A much delayed surveillance system to monitor trading in the world’s largest equity market took a big leap forward on Tuesday with the selection of the group to build and operate the project.
Founded in 2009, Thesys Technologies, a trading technology provider, beat out the Financial Industry Regulatory Authority and SunGard Data Systems.
Called the “Hubble telescope” by one regulator, the so-called Consolidated Audit Trail, or CAT, will be a single data warehouse to collect the millions of orders and quotes that daily pass across US equity and options markets in real time.
It was born out of the 2010 flash crash when stocks gyrated rapidly for 20 minutes. The situation revealed that authorities had little understanding of the fractured, complex nature of modern markets, where data and trading can be executed faster than the blink of an eye across dozens of venues.
“We’re confident in Thesys’s management, technology and resources to implement this important regulatory initiative,” said the operating committee of the CAT, which consists primarily of US exchanges.
A spokesperson declined to comment on a timeline to begin building the CAT.
In November, the Securities and Exchange Commission approved a plan to introduce the CAT, leaving the choice of who will run the system as the next step. The regulator has estimated that the system could cost the industry $2.4bn initially and then $1.7bn a year to run.
Industry concerns over cost, size and complexity have dogged the CAT project. Some observers have expressed that it is still lacking certain elements. It would not, for example, include information on the futures market where the flash crash is believed to have begun.
“The current version of the CAT is kind of like a football stadium with no bathrooms: sure, the playing field and seats are built, but to be truly useful, it’s definitely going to need more features,” said Tyler Gellasch, executive director of Healthy Markets Association, a non-profit group focused on market structure reform.
He nonetheless was hopeful that the current iteration would “lay the foundation for improvements that can be helpful in the future”.
US stock exchanges and Finra must begin reporting to the CAT in 2018, while large broker dealers have two years and small broker dealers have three years.
Once completed, the CAT would be the world’s largest repository of securities transactions.

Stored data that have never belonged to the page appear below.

/-- R195, R196, R199, R302: a valid descriptor at the head of a DMA queue that runs none is accepted; its next piece moves; an ended
one's record is written to host memory where it says; so for a gateway queue, through the instance's translations. -/
def Obligations.HostDmaCommandsComplete : Prop :=
  ∀ (s : State) (i : Fin 512),
    (∀ it rest, (s.dmaQ i.val).jobs = [] → (s.dmaQ i.val).q.pop = some (it, rest) → bits it.data 32 16 = (s.dmaQ i.val).gen →
      dmaReserved it.data = false → dmaLen it.data ≠ 0 → dmaHost it.data % 64 = 0 → dmaDev it.data % 64 = 0 →
      dmaLen it.data % 64 = 0 → dmaCmpl it.data % 16 = 0 →
      (bits it.data 0 8 = 1 → exec (.toDev i false) s = .next
        (s.setDmaQ i.val { s.dmaQ i.val with q := rest, jobs := [{ desc := it.data }] })) ∧
      (bits it.data 0 8 = 2 → exec (.toHost i false) s = .next
        (s.setDmaQ i.val { s.dmaQ i.val with q := rest, jobs := [{ desc := it.data }] }))) ∧
    (∀ host j, (s.dmaQ i.val).jobs.find? (fun j => !j.ended) = some j → bits j.desc 32 16 = (s.dmaQ i.val).gen →
      exec (.dmaPieceDone i host) s = .next (s.dmaMove i.val j host)) ∧
    (∀ j, (s.dmaQ i.val).jobs = [j] → j.ended = true → j.status = stOk → s.detached i.val = false →
      ∃ t, exec (.dmaComplete i) s = .next t ∧ (t.dmaQ i.val).jobs = [] ∧ t.hostOut = s.hostOut ++
        [{ inst := i.val, addr := dmaCmpl j.desc, len := 16, data := dmaRecord j.desc stOk 0 (s.attn i.val) j.done }]) ∧
    (∀ j rest segs lv s1, (s.gwQueue i.val).jobs = j :: rest → j.ended = true → j.status = stOk → bits j.desc 32 16 = (s.gwQueue i.val).gen →
      s.span .hub i.val .write (s.instTimed i.val) 2 (gwCmpl j.desc) 16 = (.ok segs lv, s1) →
      exec (.gwComplete i) s = .next ((s1.writeSegs i.val uGateway (s.instTimed i.val) [] 0 segs
        (dmaRecord j.desc stOk 0 (s.attn i.val) j.done)).2.setGwQueue i.val { s.gwQueue i.val with jobs := rest }))

/-- R210, R211, R213 to R216: loss of XCLK sets the status of Table 8.1 and drops every SerDes link; its return and the time PLL's lock
set theirs; an island's multiplier glides toward its effective target by at most step_max a step; a target in range and enables whose
blocks are idle are stored. -/
def Obligations.ClockCommandsComplete : Prop :=
  (∀ s : State, exec .xclkLost s = .next
    ((((((s.setFld CLK_STATUS 0 4 0xC).event CLK_EVENT 0).setFld CLK_PLL_LOCK_HUB 0 1 0).setFld TIME_STATUS 1 10 0).setFld
      TIME_CTRL 0 1 0).glideFlags.timeCheck.serdesDown)) ∧
  (∀ s : State, exec .xclkRestored s = .next
    (((((s.setFld CLK_STATUS 0 1 1).setFld CLK_STATUS 3 1 0).event CLK_EVENT 1).setFld TIME_STATUS 2 1 1).timeCheck)) ∧
  (∀ s : State, s.fld CLK_STATUS 0 1 = 1 → exec .timePllLock s = .next
    (((((s.setFld CLK_STATUS 1 1 1).setFld CLK_STATUS 2 1 0).setReg CLK_PLL_LOCK (2 ^ 64 - 1)).setReg CLK_PLL_LOCK_HUB
      (2 ^ 52 - 1)).glideFlags.timeCheck)) ∧
  (∀ (s : State) (n : Fin 64), ∃ t, exec (.glideStep n) s = .next t ∧
    (s.islMult n.val ≤ s.islTarget n.val →
      t.islMult n.val = min (s.islTarget n.val) (s.islMult n.val + s.fld CLK_GLIDE_CFG 0 6) % 2 ^ 9) ∧
    (s.islTarget n.val < s.islMult n.val →
      t.islMult n.val = max (s.islTarget n.val) (s.islMult n.val - s.fld CLK_GLIDE_CFG 0 6) % 2 ^ 9)) ∧
  (∀ (s : State) (n : Fin 64) (v : BitVec 9), 64 ≤ v.toNat → v.toNat ≤ 296 →
    exec (.clkIslTargetWrite .mc n v) s = .next ((s.setTarget n.val v.toNat).answer stOk)) ∧
  (∀ (s : State) (n : Fin 64) (v : BitVec 9), v.toNat < 64 ∨ 296 < v.toNat →
    exec (.clkIslTargetWrite .mc n v) s = .next (s.refuseReg (CLK_ISL n.val))) ∧
  (∀ (s : State) (v : Word), (∀ n < 64, bit (s.reg CLK_EN_ISL) n = true → bit v.toNat n = false → s.islIdle n = true) →
    exec (.clkEnWrite .mc true v) s = .next ((s.setReg CLK_EN_ISL (bits v.toNat 0 64)).answer stOk)) ∧
  (∀ (s : State) (v : Word), (∀ n < 44, bit (s.reg CLK_EN_HUB) n = true → bit v.toNat n = false → s.hubIdle n = true) →
    exec (.clkEnWrite .mc false v) s = .next ((s.setReg CLK_EN_HUB (bits v.toNat 0 44)).answer stOk))

/-- R217 to R219: a write of TIME_STEP in range while the servo is disabled sets the rate and does not change network time; a write of
TIME_ADJ adds its signed value, in units of 2^-16 ns, to network time and changes neither the rate nor the counter. -/
def Obligations.RateAndPhaseOfNetworkTime : Prop :=
  (∀ (s : State) (v : BitVec 48), s.fld TIME_SERVO_CFG 40 1 = 0 → stepMin ≤ v.toNat → v.toNat ≤ stepMax →
    ∃ t, exec (.timeStepWrite .mc v) s = .next t ∧ t.netTime = s.netTime ∧ t.fld TIME_STEP 0 48 = v.toNat ∧ t.cnt = s.cnt) ∧
  (∀ (s : State) (e : Word), s.fld TIME_SERVO_CFG 40 1 = 0 → e ≠ 0 →
    ∃ t, exec (.timeAdj .mc e) s = .next t ∧ t.fld TIME_STEP 0 48 = s.fld TIME_STEP 0 48 ∧ t.cnt = s.cnt ∧
      (t.netTime : Int) = ((s.netTime : Int) + e.toInt * 2 ^ 24) % 2 ^ 104)

/-- R220 to R227: markers, servo samples, the latched read of network time, the declaration of lock, and the comparators, which fire
once network time has reached their target. -/
def Obligations.TimeCommandsComplete : Prop :=
  (∀ (s : State) d us, ∃ t, exec (.timeMarker d us) s = .next t ∧ t.cnt = (s.cnt + (1024 - s.cnt % 1024)) % 2 ^ 64) ∧
  (∀ (s : State), (∀ p ∈ s.islCopy, p.2.natAbs ≤ 1) → ∃ t, exec (.timeMarker [] []) s = .next t ∧
    t.cnt = (s.cnt + (1024 - s.cnt % 1024)) % 2 ^ 64 ∧ t.islCopy = [] ∧ t.regs = s.regs) ∧
  (∀ (s : State) (e : Word), s.fld TIME_SERVO_CFG 40 1 = 1 →
    exec (.timeServoOfs .mc e) s = .next (((s.servo (toSigned 64 e.toNat)).timeCheck).answer stOk)) ∧
  (∀ (s : State) (e : Word), s.fld TIME_SERVO_CFG 40 1 = 0 →
    exec (.timeServoOfs .mc e) s = .next ((s.bumpFld TIME_SERVO_CNT 32 32 1).answer stOk)) ∧
  (∀ s : State, ∃ t, exec (.timeNowNsRead .mc) s = .next t ∧ t.reply.data = [s.nowNs] ∧ t.reg TIME_NOW_SUB = s.nowSub ∧
    SameBut [.regs, .reply] s t) ∧
  (∀ (s : State) (i : Fin 512), ∃ t, exec (.timeNowNsRead (.host i)) s = .next t ∧ t.reply.data = [s.nowNs] ∧
    t.wreg i.val 0x2008 = s.nowSub ∧ SameBut [.win, .reply] s t) ∧
  (∀ (s : State) (lock : Bool), s.fld TIME_SERVO_CFG 40 1 = 0 →
    exec (.declareLock .mc lock) s = .next
      ((((s.setFld TIME_CTRL 0 1 (b2n lock)).setFld TIME_STATUS 1 1 (b2n lock)).timeCheck).answer stOk)) ∧
  (∀ (s : State) (n : Fin 16) (k : BitVec 64), s.fld (TIME_CMP_CFG n.val) 0 1 = 1 → s.fld (TIME_CMP_CFG n.val) 2 1 = 0 →
    s.fld (TIME_CMP_CFG n.val) 1 1 = 0 → (s.elapse k.toNat).reached (s.reg (TIME_CMP n.val)) = true →
    ∃ t, exec (.timeCmpFire n k) s = .next t ∧ t.fld (TIME_CMP_CFG n.val) 2 1 = 1 ∧
      t.mcIrq = s.mcIrq ||| 2 ^ s.fld (TIME_CMP_CFG n.val) 3 2)
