-- ==== Sys2Proof/Laws/Effects.lean ====
section
/-!
SUPPORT. Laws/Effects.lean: every operation and every meaning keeps what Keeps names: one lemma for each definition that answers a
state, in the order in which they call one another. The number in a lemma's hypothesis hm says which parts of the state
(Field.bit) the definition may change.
-/
namespace Sys2Proof.Machine

section

set_option linter.unusedVariables false
set_option Elab.async false

open Sys2Proof.Safety

theorem Keeps.setReg {m : Nat} {s x : State} (h : Keeps m s x) {a1 a2} (hm : Sub 4 m := by exact .of ‹_› rfl) : Keeps m s (State.setReg x a1 a2) :=
  h.part hm rfl (later_of_regs rfl rfl rfl (regsWf_put _ _ _)) fun g hg => by cases g <;> first | rfl | exact nomatch hg

theorem Keeps.setFld {m : Nat} {s x : State} (h : Keeps m s x) {a1 a2 a3 a4} (hm : Sub 4 m := by exact .of ‹_› rfl) : Keeps m s (State.setFld x a1 a2 a3 a4) := h.setReg
theorem Keeps.event {m : Nat} {s x : State} (h : Keeps m s x) {a1 a2} (hm : Sub 4 m := by exact .of ‹_› rfl) : Keeps m s (State.event x a1 a2) := h.setFld
theorem Keeps.setDomState {m : Nat} {s x : State} (h : Keeps m s x) {a1 a2} (hm : Sub 4 m := by exact .of ‹_› rfl) : Keeps m s (State.setDomState x a1 a2) := by
  unfold State.setDomState
  extract_lets v1
  have hv1 : Keeps m s v1 := h.setFld
  exact .ite hv1.event hv1
theorem Keeps.glideFlag {m : Nat} {s x : State} (h : Keeps m s x) {a1} (hm : Sub 4 m := by exact .of ‹_› rfl) : Keeps m s (State.glideFlag x a1) := h.setFld
theorem Keeps.quadUp {m : Nat} {s x : State} (h : Keeps m s x) {a1} (hm : Sub 2199023255556 m := by exact .of ‹_› rfl) : Keeps m s (State.quadUp x a1) := by
  unfold State.quadUp
  refine .foldl h fun y1 h1 a2 => ?_
  extract_lets v1
  have hv1 : Keeps m s v1 := h1.setFld.setFld.setFld
  exact hv1.set_islCopy.glideFlag
theorem execDomainRampEnd_keeps {m : Nat} {s : State} {a1} {x : State} (h : Keeps m s x) (hm : Sub 9223374235878031364 m := by exact .of ‹_› rfl) : OutP m s (execDomainRampEnd a1 x) := by
  unfold execDomainRampEnd
  extract_lets v1 v2 v3
  have hv2 : Keeps m s v2 := h.setDomState
  have hv3 : Keeps m s v3 := (.ite hv2.quadUp hv2)
  refine .next (.ite h ?_)
  split
  · exact hv3
  · exact hv3.set_rampWait.setFld.setDomState
theorem Keeps.setGateway {m : Nat} {s x : State} (h : Keeps m s x) {a1 a2} (hm : Sub 34359738368 m := by exact .of ‹_› rfl) : Keeps m s (State.setGateway x a1 a2) := h.set_fab
theorem Keeps.gwReturn {m : Nat} {s x : State} (h : Keeps m s x) {a1} (hm : Sub 8192 m := by exact .of ‹_› rfl) : Keeps m s (State.gwReturn x a1) := by
  unfold State.gwReturn
  split
  · extract_lets v1
    exact h.set_pools
  · exact h
theorem Keeps.bump64 {m : Nat} {s x : State} (h : Keeps m s x) {a1 a2} (hm : Sub 4 m := by exact .of ‹_› rfl) : Keeps m s (State.bump64 x a1 a2) := h.setReg
theorem Keeps.setPort {m : Nat} {s x : State} (h : Keeps m s x) {a1 a2} (hm : Sub 35184372088832 m := by exact .of ‹_› rfl) : Keeps m s (State.setPort x a1 a2) := h.set_lnk
theorem Keeps.holdFlit {m : Nat} {s x : State} (h : Keeps m s x) {a1 a2 a3 a4} (hm : Sub 35184372088836 m := by exact .of ‹_› rfl) : Keeps m s (State.holdFlit x a1 a2 a3 a4) := by
  unfold State.holdFlit
  extract_lets v1 v2 v3
  have hv3 : Keeps m s v3 := h.setPort
  exact hv3.setFld.setFld
theorem Keeps.lnkPump {m : Nat} {s x : State} (h : Keeps m s x) {a1 a2} (hm : Sub 35218731827204 m := by exact .of ‹_› rfl) : Keeps m s (State.lnkPump x a1 a2) := by
  induction a2 generalizing x a1 with
  | zero =>
    unfold State.lnkPump
    exact h
  | succ n ih =>
    unfold State.lnkPump
    extract_lets v1 v2
    refine .ite h ?_
    split
    · apply ih
      exact h.setPort.holdFlit
    · clear_value v2
      split
      · exact h
      · extract_lets v2 v3 v4 v5 v6
        have hv4 : Keeps m s v4 := h.setPort
        have hv6 : Keeps m s v6 := (.ite hv4.set_fab hv4)
        apply ih
        exact hv6.holdFlit
theorem Keeps.toPort {m : Nat} {s x : State} (h : Keeps m s x) {a1 a2} (hm : Sub 35218731827204 m := by exact .of ‹_› rfl) : Keeps m s (State.toPort x a1 a2) := .ite h.setPort h.setPort.lnkPump
theorem Keeps.gwSend {m : Nat} {s x : State} (h : Keeps m s x) {a1 a2} (hm : Sub 35218731835396 m := by exact .of ‹_› rfl) : Keeps m s (State.gwSend x a1 a2) := by
  unfold State.gwSend
  extract_lets v1 v2 v3 v4 v5 v6 v7 v8
  have hv6 : Keeps m s v6 := h.setGateway
  have hv7 : Keeps m s v7 := hv6.gwReturn
  exact .ite h hv7.toPort.bump64
theorem Keeps.gwBuffer {m : Nat} {s x : State} (h : Keeps m s x) {a1 a2} (hm : Sub 8192 m := by exact .of ‹_› rfl) : Keeps m s (State.gwBuffer x a1 a2).2 := by
  unfold State.gwBuffer
  extract_lets v1 v2
  split
  · dsimp -zeta only
    exact h
  · extract_lets v3 v4
    dsimp -zeta only
    exact h.set_pools
theorem Keeps.gwPack {m : Nat} {s x : State} (h : Keeps m s x) {a1 a2} (hm : Sub 35218731835396 m := by exact .of ‹_› rfl) : Keeps m s (State.gwPack x a1 a2) := by
  induction a2 generalizing x a1 with
  | zero =>
    unfold State.gwPack
    exact h
  | succ n ih =>
    unfold State.gwPack
    extract_lets v1
    split
    · extract_lets v2 v3 v4 v5 v6
      have hv4 : Keeps m s v4.2 := by
        unfold v4
        refine ite_ind (P := fun r : Option (Nat × Nat) × State => Keeps m s r.2) ?_ h.gwBuffer
        dsimp -zeta only
        exact h
      have hv5 : Keeps m s v5 := hv4
      refine .ite (by apply ih; exact h.gwSend) ?_
      split
      · exact h
      · extract_lets v7 v8 v9
        have hv8 : Keeps m s v8 := hv5.setGateway
        have hv9 : Keeps m s v9 := (.ite hv8.gwSend hv8)
        apply ih
        exact hv9
    · exact h
theorem execGwFrameSend_keeps {m : Nat} {s : State} {a1 a2} {x : State} (h : Keeps m s x) (hm : Sub 35218731835396 m := by exact .of ‹_› rfl) : OutP m s (execGwFrameSend a1 a2 x) := by
  unfold execGwFrameSend
  refine .next h.gwSend.gwPack
theorem Keeps.setBrsGrp {m : Nat} {s x : State} (h : Keeps m s x) {a1 a2} (hm : Sub 17592186044416 m := by exact .of ‹_› rfl) : Keeps m s (State.setBrsGrp x a1 a2) := h.set_brs
theorem Keeps.answer {m : Nat} {s x : State} (h : Keeps m s x) {a1 a2 a3} (hm : Sub 2 m := by exact .of ‹_› rfl) : Keeps m s (State.answer x a1 a2 a3) := h.set_reply
theorem Keeps.bumpFld {m : Nat} {s x : State} (h : Keeps m s x) {a1 a2 a3 a4} (hm : Sub 4 m := by exact .of ‹_› rfl) : Keeps m s (State.bumpFld x a1 a2 a3 a4) := h.setFld
theorem Keeps.bump {m : Nat} {s x : State} (h : Keeps m s x) {a1} (hm : Sub 4 m := by exact .of ‹_› rfl) : Keeps m s (State.bump x a1) := h.bumpFld
theorem Keeps.refuseLog {m : Nat} {s x : State} (h : Keeps m s x) {a1 a2 a3 a4} (hm : Sub 4194308 m := by exact .of ‹_› rfl) : Keeps m s (State.refuseLog x a1 a2 a3 a4) := by
  unfold State.refuseLog
  extract_lets v1 v2 v3 v4 v5
  have hv4 : Keeps m s v4 := h.set_slog
  have hv5 : Keeps m s v5 := hv4.setFld
  exact .ite hv5.bump hv5
theorem Keeps.brsState {m : Nat} {s x : State} (h : Keeps m s x) {a1 a2} (hm : Sub 4194310 m := by exact .of ‹_› rfl) : Keeps m s (State.brsState x a1 a2) := h.bump.refuseLog.answer
theorem Keeps.violate {m : Nat} {s x : State} (h : Keeps m s x) {a1} (hm : Sub 1048580 m := by exact .of ‹_› rfl) : Keeps m s (State.violate x a1) := by
  unfold State.violate
  extract_lets v1 v2 v3 v4
  have hv3 : Keeps m s v3 := h.set_vlog
  have hv4 : Keeps m s v4 := hv3.setFld
  exact .ite hv4.bump hv4
theorem Keeps.setWreg {m : Nat} {s x : State} (h : Keeps m s x) {a1 a2 a3} (hm : Sub 8 m := by exact .of ‹_› rfl) : Keeps m s (State.setWreg x a1 a2 a3) := h.set_win
theorem Keeps.faultRing {m : Nat} {s x : State} (h : Keeps m s x) {a1} (hm : Sub 8388616 m := by exact .of ‹_› rfl) : Keeps m s (State.faultRing x a1) := by
  unfold State.faultRing
  extract_lets v1 v2 v3
  have hv3 : Keeps m s v3 := h.set_ifr
  exact .ite h (.ite h.set_ifr hv3.setWreg)
theorem Keeps.charge {m : Nat} {s x : State} (h : Keeps m s x) {a1} (hm : Sub 9437196 m := by exact .of ‹_› rfl) : Keeps m s (State.charge x a1) := by
  unfold State.charge
  extract_lets v1 v2 v3
  have hv2 : Keeps m s v2 := (.ite h.violate h)
  have hv3 : Keeps m s v3 := (.ite hv2.bump hv2)
  exact .ite hv3.bump hv3.faultRing
theorem Keeps.brsWrongOwner {m : Nat} {s x : State} (h : Keeps m s x) {a1} (hm : Sub 9437198 m := by exact .of ‹_› rfl) : Keeps m s (State.brsWrongOwner x a1) := h.charge.answer
theorem Keeps.bindKey {m : Nat} {s x : State} (h : Keeps m s x) {a1 a2 a3 a4 a5} (hm : Sub 4 m := by exact .of ‹_› rfl) : OptP (fun z => Keeps m s z) (State.bindKey x a1 a2 a3 a4 a5) := by
  unfold State.bindKey
  split
  · exact h
  · generalize List.find? _ _ = o
    cases o with
    | none => trivial
    | some n => exact h.setReg.setReg
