-- ==== Sys2Proof/Laws/Exec.lean ====
section
/-!
SUPPORT. Laws/Exec.lean: exec of each command is its meaning, so that no proof unfolds exec; whatever the command, exec keeps what
Keeps names, and changes only the parts of the state that foot numbers.
-/
namespace Sys2Proof.Machine

section

set_option linter.unusedVariables false

open Sys2Proof.Safety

It would have to be able to process more than 58bn records of orders and quotes a day.
Thesys is a unit of New Jersey-based Tradeworx, which provided the SEC’s surveillance program known as “Midas”. The Market Information Data and Analytics System collects and processes data from the consolidated records of the exchanges as well as about 1bn records daily from proprietary feeds.
Larry Tabb, founder of the Tabb Group, a capital markets consultancy, said that Thesys was the outside candidate.
“Thesys has great technology, but the challenge is that they are small, and this is a major project that will last years and could run — all in — into the billions [of dollars],” he said.